The toll of the Covid-19 pandemic resulted in a natural decline last year in the population of nearly three-quarters of U.S. counties compared to the previous two years, the census bureau said Thursday.
More than 73% of U.S. counties experienced a natural decline, or excess of deaths over births, compared to 55.5% in 2020 and 45.5% in 2019, according to bureau data.
“In 2021, fewer births, an aging population and increased mortality – intensified by the Covid-19 pandemic – contributed to an increase in natural decline,” the US Census Bureau said in a statement.

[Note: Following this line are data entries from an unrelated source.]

/-- A drop (R72, R76, R79) keeps buffer, cursor and class, and raises the counter unless it is
saturated. -/
theorem exec_drop {s : State} {b : Byte} {i : Instr}
    (hi : select s.cfg s.stateClass (.feed b) = some i) (hb : b ≠ s.cfg.marker)
    (hc : s.fillIndex = 0 ∨ s.cfg.policy = .A ∧ s.fillIndex = s.cfg.frameLength) :
    ∃ t, exec i s = .next t ∧ t.fillIndex = s.fillIndex ∧ t.stateClass = s.stateClass ∧
      (∀ a, t.buf.read a = s.buf.read a) ∧ t.snapshot = s.snapshot ∧
      t.out.frame = none ∧ t.out.dropped = true ∧
      t.desyncCount =
        (if s.desyncCount < 2 ^ s.cfg.diagWidth - 1 then s.desyncCount + 1 else s.desyncCount) ∧
      t.cfg = s.cfg ∧ t.pending = s.pending :=
  ⟨_, (FeedCase.drop hb hc).exec_selected hi, rfl, rfl, fun _ => rfl, rfl, rfl, rfl, rfl, rfl, rfl⟩

/-- A store (R73, R74, R77, R78) writes the byte at the cursor and moves the cursor past it. -/
theorem exec_store {s : State} {b : Byte} {i : Instr}
    (hi : select s.cfg s.stateClass (.feed b) = some i) (hlt : s.fillIndex < s.cfg.frameLength)
    (hb : s.fillIndex = 0 → b = s.cfg.marker)
    (hB : s.cfg.policy = .B → 0 < s.fillIndex → s.fillIndex + 1 < s.cfg.frameLength) :
    ∃ t, exec i s = .next t ∧ t.buf.read s.fillIndex = b ∧ t.fillIndex = s.fillIndex + 1 ∧
      t.out.frame = none ∧ t.out.dropped = false ∧
      (∀ a, a ≠ s.fillIndex → t.buf.read a = s.buf.read a) ∧
      t.desyncCount = s.desyncCount ∧ t.cfg = s.cfg ∧ t.pending = s.pending :=
  ⟨_, (FeedCase.store hlt hb hB).exec_selected hi, Memory.read_write_same _ _ _, rfl, rfl, rfl,
    fun _ ha => Memory.read_write_of_ne _ _ ha, rfl, rfl, rfl⟩

/-- A start (R73, R77): the store of the marker in EMPTY. -/
theorem exec_start {s : State} {i : Instr} (h0 : s.fillIndex = 0) (hlen : 82 ≤ s.cfg.frameLength)
    (hi : select s.cfg s.stateClass (.feed s.cfg.marker) = some i) :
    ∃ t, exec i s = .next t ∧ t.buf.read 0 = s.cfg.marker ∧ t.fillIndex = 1 ∧
      t.stateClass = .filling ∧ t.out.frame = none ∧ t.out.dropped = false ∧
      (∀ a, a ≠ 0 → t.buf.read a = s.buf.read a) ∧
      t.desyncCount = s.desyncCount ∧ t.cfg = s.cfg ∧ t.pending = s.pending := by
  obtain ⟨t, hexec, hread, hfill, hframe, hdrop, hothers, hcount, hcfg, hpend⟩ :=
    exec_store hi (by omega) (fun _ => rfl) (fun _ _ => by omega)
  rw [h0] at hread hfill hothers
  exact ⟨t, hexec, hread, hfill, State.stateClass_eq_filling.2 (by rw [hcfg, hfill]; omega), hframe,
    hdrop, hothers, hcount, hcfg, hpend⟩

/-- Settles O5: the marker in EMPTY selects `B.START`. -/
theorem bStartStoresMarker : Obligations.BStartStoresMarker := by
  intro s hp h0 hlen
  have hi : select s.cfg s.stateClass (.feed s.cfg.marker) = some (.bStart s.cfg.marker) := by
    simp [select, selectB, hp, State.stateClass_eq_empty.2 h0]
  exact ⟨hi, exec_start h0 hlen hi⟩

/-- Settles O9: the marker in EMPTY selects `A.START`. -/
theorem aStartStoresMarker : Obligations.AStartStoresMarker := by
  intro s hp h0 hlen
  have hi : select s.cfg s.stateClass (.feed s.cfg.marker) = some (.aStart s.cfg.marker) := by
    simp [select, selectA, hp, State.stateClass_eq_empty.2 h0]
  exact ⟨hi, exec_start h0 hlen hi⟩

/-- Settles O6: any other byte in EMPTY selects `B.DROP`. -/
theorem bDropDiscardsByte : Obligations.BDropDiscardsByte := by
  intro s b hp h0 hb
  have hc := State.stateClass_eq_empty.2 h0
  have hi : select s.cfg s.stateClass (.feed b) = some (.bDrop b) := by
    simp [select, selectB, hp, hc, hb]
  obtain ⟨t, hexec, hfill, hcls, hbuf, -, hrest⟩ := exec_drop hi hb (.inl h0)
  exact ⟨hi, t, hexec, hfill, hcls.trans hc, hbuf, hrest⟩

/-- Settles O10: any other byte in EMPTY selects `A.DROP_EMPTY`. -/
theorem aDropEmptyDiscardsByte : Obligations.ADropEmptyDiscardsByte := by
  intro s b hp h0 hb
  have hc := State.stateClass_eq_empty.2 h0
  have hi : select s.cfg s.stateClass (.feed b) = some (.aDropEmpty b) := by
    simp [select, selectA, hp, hc, hb]
  obtain ⟨t, hexec, hfill, hcls, hbuf, -, hrest⟩ := exec_drop hi hb (.inl h0)
  exact ⟨hi, t, hexec, hfill, hcls.trans hc, hbuf, hrest⟩

/-- Settles O11: any other byte in FULL selects `A.DROP_FULL`. -/
theorem aDropFullKeepsFrame : Obligations.ADropFullKeepsFrame := by
  intro s b hp hpos hfull hb
  have hc := State.stateClass_eq_full.2 ⟨hpos, hfull⟩
  have hi : select s.cfg s.stateClass (.feed b) = some (.aDropFull b) := by
    simp [select, selectA, hp, hc, hb]
  obtain ⟨t, hexec, hfill, hcls, hrest⟩ := exec_drop hi hb (.inr ⟨hp, hfull⟩)
  exact ⟨hi, t, hexec, hfill, hcls.trans hc, hrest⟩

/-- Settles O7: any byte in FILLING selects `B.APPEND`. -/
theorem bAppendStoresAtCursor : Obligations.BAppendStoresAtCursor := by
  intro s b hp hpos hlt
  have hc := State.stateClass_eq_filling.2 ⟨hpos, Nat.add_lt_of_lt_sub hlt⟩
  have hi : select s.cfg s.stateClass (.feed b) = some (.bAppend b) := by
    simp [select, selectB, hp, hc]
  obtain ⟨t, hexec, hread, hfill, hframe, hdrop, hothers, hcount, hcfg, hpend⟩ :=
    exec_store hi (by omega) (fun h0 => by omega) (fun _ _ => by omega)
  have hcls := t.stateClass_filling_or_last (by omega) (by rw [hcfg]; omega)
  exact ⟨hi, t, hexec, hread, hfill, hcls, hframe, hdrop, hothers, hcount, hcfg, hpend⟩

/-- Settles O12: any byte in FILLING or LAST selects `A.APPEND`, and the cursor after it tells the class. -/
theorem aAppendStoresAtCursor : Obligations.AAppendStoresAtCursor := by
  intro s b hp hpos hlt
  have hi : select s.cfg s.stateClass (.feed b) = some (.aAppend b) := by
    rcases State.stateClass_filling_or_last hpos hlt with hc | hc <;>
      simp [select, selectA, hp, hc]
  obtain ⟨t, hexec, hread, hfill, hframe, hdrop, hothers, hcount, hcfg, hpend⟩ :=
    exec_store hi hlt (fun h0 => by omega) (fun hB => by simp [hp] at hB)
  refine ⟨hi, t, hexec, hread, hfill, ?_, hframe, hdrop, hothers, hcount, hcfg, hpend⟩
  split
  · exact State.stateClass_eq_full.2 (by rw [hcfg]; omega)
  · exact t.stateClass_filling_or_last (by omega) (by rw [hcfg]; omega)

/-- The Frame that a completion emits: the old bytes below the cursor, then the fed byte. -/
theorem State.store_snapshot_getElem? (s : State) (b : Byte) {k : Nat}
    (hk : k < s.cfg.frameLength) :
    (s.store b).snapshot[k]? = some (if k = s.fillIndex then b else s.buf.read k) := by
  rw [State.snapshot_getElem?, State.bufByte, State.store_cfg, if_pos hk, State.store_buf,
    Memory.read_write]

/-- Settles O8: any byte in LAST selects `B.COMPLETE`, which emits the buffer with the byte stored. -/
theorem bCompleteEmitsFrame : Obligations.BCompleteEmitsFrame := by
  intro s b hp hpos hlast
  have hnext : s.fillIndex + 1 = s.cfg.frameLength := by omega
  have hi : select s.cfg s.stateClass (.feed b) = some (.bComplete b) := by
    simp [select, selectB, hp, State.stateClass_eq_last.2 ⟨hpos, hnext⟩]
  have hold : ∀ k, k < s.fillIndex → (s.store b).snapshot[k]? = some (s.buf.read k) := by
    intro k hk
    rw [State.store_snapshot_getElem? s b (by omega), if_neg (Nat.ne_of_lt hk)]
  have hnew : (s.store b).snapshot[s.cfg.frameLength - 1]? = some b := by
    rw [State.store_snapshot_getElem? s b (by omega), if_pos hlast.symm]
  refine ⟨hi, _, (s.store b).snapshot, (FeedCase.complete hp hpos hnext).exec_selected hi, rfl, rfl,
    State.snapshot_length _, hold, hnew, fun hmarker => hmarker ▸ hold 0 hpos, hnew, rfl,
    State.stateClass_eq_empty.2 rfl, ?_, fun a ha => ?_, rfl, rfl, rfl⟩
  · rw [← hlast]
    exact Memory.read_write_same _ _ _
  · exact Memory.read_write_of_ne _ _ (hlast ▸ ha)

/-- Settles O13: the marker in FULL selects `A.RETRIGGER`, which emits the buffer before the store. -/
theorem aRetriggerEmitsAndRestarts : Obligations.ARetriggerEmitsAndRestarts := by
  intro s hp hfull hlen
  have hpos : 0 < s.fillIndex := by omega
  have hlt : 0 + 1 + 1 < s.cfg.frameLength := by omega
  have hi : select s.cfg s.stateClass (.feed s.cfg.marker) = some (.aRetrigger s.cfg.marker) := by
    simp [select, selectA, hp, State.stateClass_eq_full.2 ⟨hpos, hfull⟩]
  have hread : ∀ k, k < s.cfg.frameLength → s.snapshot[k]? = some (s.buf.read k) :=
    (State.snapshot_eq.1 rfl).2
  refine ⟨hi, _, s.snapshot, (FeedCase.retrigger hp hpos hfull rfl).exec_selected hi, rfl, rfl,
    State.snapshot_length s, hread, rfl, State.stateClass_eq_filling.2 ⟨Nat.one_pos, hlt⟩,
    Memory.read_write_same _ _ _, fun a ha => Memory.read_write_of_ne _ _ ha,
    fun hmarker => ⟨hmarker ▸ hread 0 (by omega), fun a => ?_⟩, rfl, rfl, rfl⟩
  refine (Memory.read_write _ _ _ _).trans ?_
  split
  · rename_i h0; rw [h0]; exact hmarker.symm
  · rfl

end Sys2Proof.Machine
end

section
/-! Emissions and edges (40_frame_assembler.md R84, R85, R90): what an emission says of the step, what the
emitted Frame begins with, and where each event leads. -/

namespace Sys2Proof.Machine

open Sys2Proof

The largest loss, of 159,621, occurred in Los Angeles County in California, according to data released by the bureau as part of its Vintage 2021 population and components of change estimates.
All counties in Delaware, Maine, New Hampshire and Rhode Island experienced natural declines in 2021, he added, while migration also caused population declines for some.
The fall continues a trend in which more than half of all U.S. counties lost population in the decade from 2010, with nearly all of the growth taking place in metropolitan areas, state officials said. census last August.
Between 2020 and 2021, the population grew in approximately 65% of metropolitan areas in all 50 US states and the District of Columbia.
The US population grew at a slower rate in 2021 than any other year on record, as the Covid-19 pandemic compounded the more subdued growth of recent years, the office said.